Before I conclude, I want to add some comments and caveats on the wider social rationale. Some people think—and some hon. Members have implied it today—that drug harms are the responsibility of the individual and, if people choose to use drugs, they should be left to take the consequences without the taxpayer having to pick up the tab. I know that the Minister does not agree with that approach and I am glad about that. To those people, I say that we are all picking up the tab anyway—in the huge costs of policing drug use, accidental overdose and so on. We are also picking up the tab when people in our own lives are harmed by drugs. It is no use saying that it is always someone else’s child, parent or sibling. Many sober people who have never taken any drugs are affected by a relative or friend’s drug use, whether cash is stolen from them to pay for drug use or in having to deal with the impact of overdoses or the health consequences of substances added to drugs.

The social and economic cost of drug supply in England and Wales is estimated to be £10.7 billion a year, just over half of which—£6 billion—is attributed to drug-related acquisitive crime. Would that we could reform that—and I think the Minister should take this opportunity to consider that there are ways of reforming it.

I want all Members to take a moment to be quite imaginative. I want them to imagine the nature of the shops that currently exist for people to buy drugs if they wish to. Those drug shops are already all around us, but they are dangerous, they are illegal, they are unregulated, they are untaxed and they are unlicensed, unless your drug of choice is alcohol.

Why do we not decide to do something different with that £10.7 billion a year? Why do we not decide that we will treat drug misuse as a health and social problem rather than a criminal problem, and direct the funds towards treatment and recovery for those who need it? Why do we not also recognise that the harms done by legal drugs are in excess of those done by illegal drugs, and decide to reduce or even end the harms caused by the illegal nature of some of those drugs? I want Members to focus their minds on the harms done by the drugs rather than by a legal situation which could be reformed.

Why do we not acknowledge that some people are consuming both harmful illegal drugs and legal drugs right now, but at least those consuming legal drugs will be doing so in the knowledge that the strength and purity of the substance that they are consuming is regulated, so they can make informed choices? Why do we not become really brave, and decide that if we are going to treat alcohol and tobacco in a certain way—and yes, rightly provide education and information to help people to make those informed choices, and treatment for those whose consumption has started to harm them or others—we should provide parity of protection, information and education in relation to other drugs?

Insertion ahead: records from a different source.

theorem exec_ne_refused (i : Instr) (s : State) (r : Refusal) : exec i s ≠ .refused r := by
  cases i with
  | check =>
    by_cases hen : CheckEnabled s
    · rw [exec_check_enabled hen]; exact checkBody_ne_refused _ _ r
    · rw [exec_check_disabled hen]; nofun
  | encodeStep =>
    by_cases hen : EncodeEnabled s
    · rw [exec_encodeStep_enabled hen]; exact encodeBody_ne_refused _ _ r
    · rw [exec_encodeStep_disabled hen]; nofun
  | decodeStep =>
    by_cases hen : DecodeEnabled s
    · rw [exec_decodeStep_enabled hen]; exact decodeBody_ne_refused _ _ r
    · rw [exec_decodeStep_disabled hen]; nofun
  | encodeTruncate => simp only [exec, execEncodeTruncate]; split <;> nofun
  | framerPull => simp only [exec, execFramerPull]; cases framerPull s.params s <;> nofun
  | embedStep k bit => simp only [exec, execEmbedStep]; cases embedStep k.toNat bit s <;> nofun
  | _ => nofun

theorem step_engine_ne_refused {s : State} {rest : List Turn}
    (h : s.turns = .engine :: rest ∨ (s.turns = [] ∧ rest = [])) (r : Refusal) : step s ≠ .refused r := by
  rw [step_engine h]
  cases engineInstr { s with turns := rest } with
  | none => nofun
  | some i => exact exec_ne_refused i _ r

theorem step_write_ne_refused {s : State} {reg : BitVec 8} {data : Word64} {rest : List Turn}
    (h : s.turns = .host (.write reg data) :: rest) (r : Refusal) : step s ≠ .refused r := by
  by_cases hr : reg = cmdReg
  · subst hr
    rw [step_write_cmd h]
    exact exec_ne_refused _ _ r
  · rw [step_write h hr]
    nofun

/-- R320, I9, I10: the refused turns are the host's accesses to what it may not touch. -/
theorem step_refused_iff (s : State) : (∃ r, step s = .refused r) ↔ hostOversteps s = true := by
  have hnever : (∀ r, step s ≠ .refused r) → ((∃ r, step s = .refused r) ↔ false = true) := fun h => by simp [h]
  unfold hostOversteps
  cases hturns : s.turns with
  | nil => exact hnever (step_engine_ne_refused (.inr ⟨hturns, rfl⟩))
  | cons turn rest =>
    cases turn with
    | engine => exact hnever (step_engine_ne_refused (.inl hturns))
    | host a =>
      cases a with
      | buf offset bytes => simp [step_buf hturns, hostBuffer_refused_iff]
      | bufRead offset => simp [step_bufRead hturns, hostBuffer_refused_iff]
      | attach bytes => simp [step_attach hturns, hostBuffer_refused_iff]
      | srcDrop count => rw [step_srcDrop hturns]; cases s.busy <;> simp
      | write reg data => exact hnever (step_write_ne_refused hturns)
      | read reg => exact hnever (by rw [step_read hturns]; nofun)
      | src bytes => exact hnever (by rw [step_src hturns]; nofun)
      | sinkRead => exact hnever (by rw [step_sinkRead hturns]; nofun)
      | sinkClear => exact hnever (by rw [step_sinkClear hturns]; nofun)
      | wait => exact hnever (by rw [step_wait hturns]; nofun)
      | reset => exact hnever (by rw [step_reset hturns]; nofun)

/-- Settles O59: no instruction refuses, so a refusal comes from the host's move. -/
theorem refusedOnlyWhenHostOversteps : Obligations.RefusedOnlyWhenHostOversteps :=
  ⟨step_refused_iff, exec_ne_refused⟩

end Sys2Proof.Machine
end

section
/-! PROOFS. Which command a write to CMD starts (40_command_and_capacity.md R130, R325). -/

namespace Sys2Proof.Machine

theorem startCommand_idle {s : State} (hb : s.busy = false) (p : Params) (o : Opcode) :
    startCommand p o s = beginCommand p o s := by simp [startCommand, hb]

theorem startCommand_busy {s : State} (hb : s.busy = true) (p : Params) (o : Opcode) : startCommand p o s = s :=
  if_pos hb

/-- Settles O16: each of the four starts its own command. -/
theorem commandWordStartsCommand : Obligations.CommandWordStartsCommand := by
  intro s i o hmem hb
  have hexec : exec i s = .next (startCommand s.params o s) := by
    simp only [List.mem_cons, Prod.mk.injEq, List.not_mem_nil, or_false] at hmem
    rcases hmem with ⟨rfl, rfl⟩ | ⟨rfl, rfl⟩ | ⟨rfl, rfl⟩ | ⟨rfl, rfl⟩ <;> rfl
  rw [hexec, startCommand_idle hb]
  rfl

/-- Settles O18: a word starts a command, is refused or is ignored, and while BUSY it is ignored. -/
theorem commandIgnoredWhileBusy : Obligations.CommandIgnoredWhileBusy := by
  rintro s i hb (hword | ⟨data, rfl⟩)
  · cases i with
    | nop => rfl
    | capacity | validate | encode | decode => exact congrArg _ (startCommand_busy hb _ _)
    | reserved5 | reserved67 | reserved8F | reservedHigh => exact congrArg _ (refuseCommand_busy hb)
    | _ => cases hword
  · exact congrArg _ (acceptWord_busy hb _ _)

/-- The decoder and the acceptance rule read a legal word as one and the same command (R92, R130). -/
theorem exec_decodeCommand_legal {w : Word32} (h : w.toNat ≤ 4) (s : State) :
    exec (decodeCommand w) s = .next (acceptWord s.params w s) := by
  cases hb : s.busy
  · obtain ⟨n, hn, rfl⟩ : ∃ n ≤ 4, w = BitVec.ofNat 32 n := ⟨w.toNat, h, by simp⟩
    by_cases h0 : n = 0
    · subst h0
      exact congrArg _ (acceptWord_zero s.params s).symm
    · rw [acceptWord_legal hb _ (by simp; omega) (by simp; omega)]
      have hstart : exec (decodeCommand (BitVec.ofNat 32 n)) s =
          .next (startCommand s.params (opcodeOf (BitVec.ofNat 32 n)) s) := by
        interval_cases n
        · exact absurd rfl h0
        all_goals rfl
      rw [hstart, startCommand_idle hb]
  · rw [acceptWord_busy hb]
    exact commandIgnoredWhileBusy s _ hb (.inl (by rw [encode_decodeCommand]; rfl))

/-- The decoded word does what the acceptance rule says of the word. -/
theorem exec_decodeCommand_eq_acceptWord (w : Word32) (s : State) :
    exec (decodeCommand w) s = .next (acceptWord s.params w s) := by
  by_cases hlegal : isLegalCommand w = true
  · have hfields := (isLegalCommand_iff w).1 hlegal
    exact exec_decodeCommand_legal (by omega) s
  · have hfields := mt (isLegalCommand_iff w).2 hlegal
    rw [exec_reserved (isReserved_of_not_legal (by simpa using hlegal))]
    cases hb : s.busy
    · rw [refuseCommand_idle hb, acceptWord_illegal hb _ (by omega)]
    · rw [refuseCommand_busy hb, acceptWord_busy hb]

/-- Settles O19: ACCEPT is the acceptance rule, and so is the decoded word. -/
theorem acceptRunsDecodedCommand : Obligations.AcceptRunsDecodedCommand := by
  refine fun s data => ⟨acceptWord s.params (commandWord data) s, rfl, ?_⟩
  rw [← commandWord_eq_ofNat, exec_decodeCommand_eq_acceptWord]

end Sys2Proof.Machine
end

section
/-! PROOFS. GEOM_OK on its own, and the CHECK step of VALIDATE and ENCODE (40_command_and_capacity.md R131, R134, R136,
R138). -/

namespace Sys2Proof.Machine

theorem geometryOk_eq_decide (p : Params) (s : State) : geometryOk p s = decide (GeometryLegal p s) := by
  rw [Bool.eq_iff_iff, geometryOk_iff, decide_eq_true_iff]

/-- Settles O22: the flag is the geometry check, which is R131 in numbers. -/
theorem geomOkReportsCheck : Obligations.GeomOkReportsCheck := by
  intro s
  rw [← geometryOk_eq_decide]
  rfl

Let me very clear about this. There is no safe level of consumption of any drug, be it legal or otherwise. The only way to be completely safe from the harms of consumption of any drug, including alcohol, is not to consume it at all. Having access to good-quality information gives people the opportunity to make evidence-informed decisions for themselves about whether and how to consume alcohol or other drugs. Relying on the law to inform decision-making is not working, It skews the decision entirely in favour of the most dangerous drug. I am sure that many people have no idea of the links between alcohol consumption and cancer, for example.

I am not suggesting that we should jump straight to full legalisation of all drugs. I am simply raising the importance of considering whether and how to revise the legal framework for all drugs. If we are to have an evidence-based system of response to the consumption of alcohol and other drugs, it must focus on harm reduction. It must treat the harms as social and health harms when they are social and health harms, and as criminal only when it is necessary to treat them as such.

We urgently need the royal commission referred to by the hon. Member for Reigate, and we need to be able to have a well-informed, honest and open debate about the regulation of alcohol and other drugs in order to reduce avoidable harm, increase informed decision-making, and end the deaths caused by alcohol and all other drugs.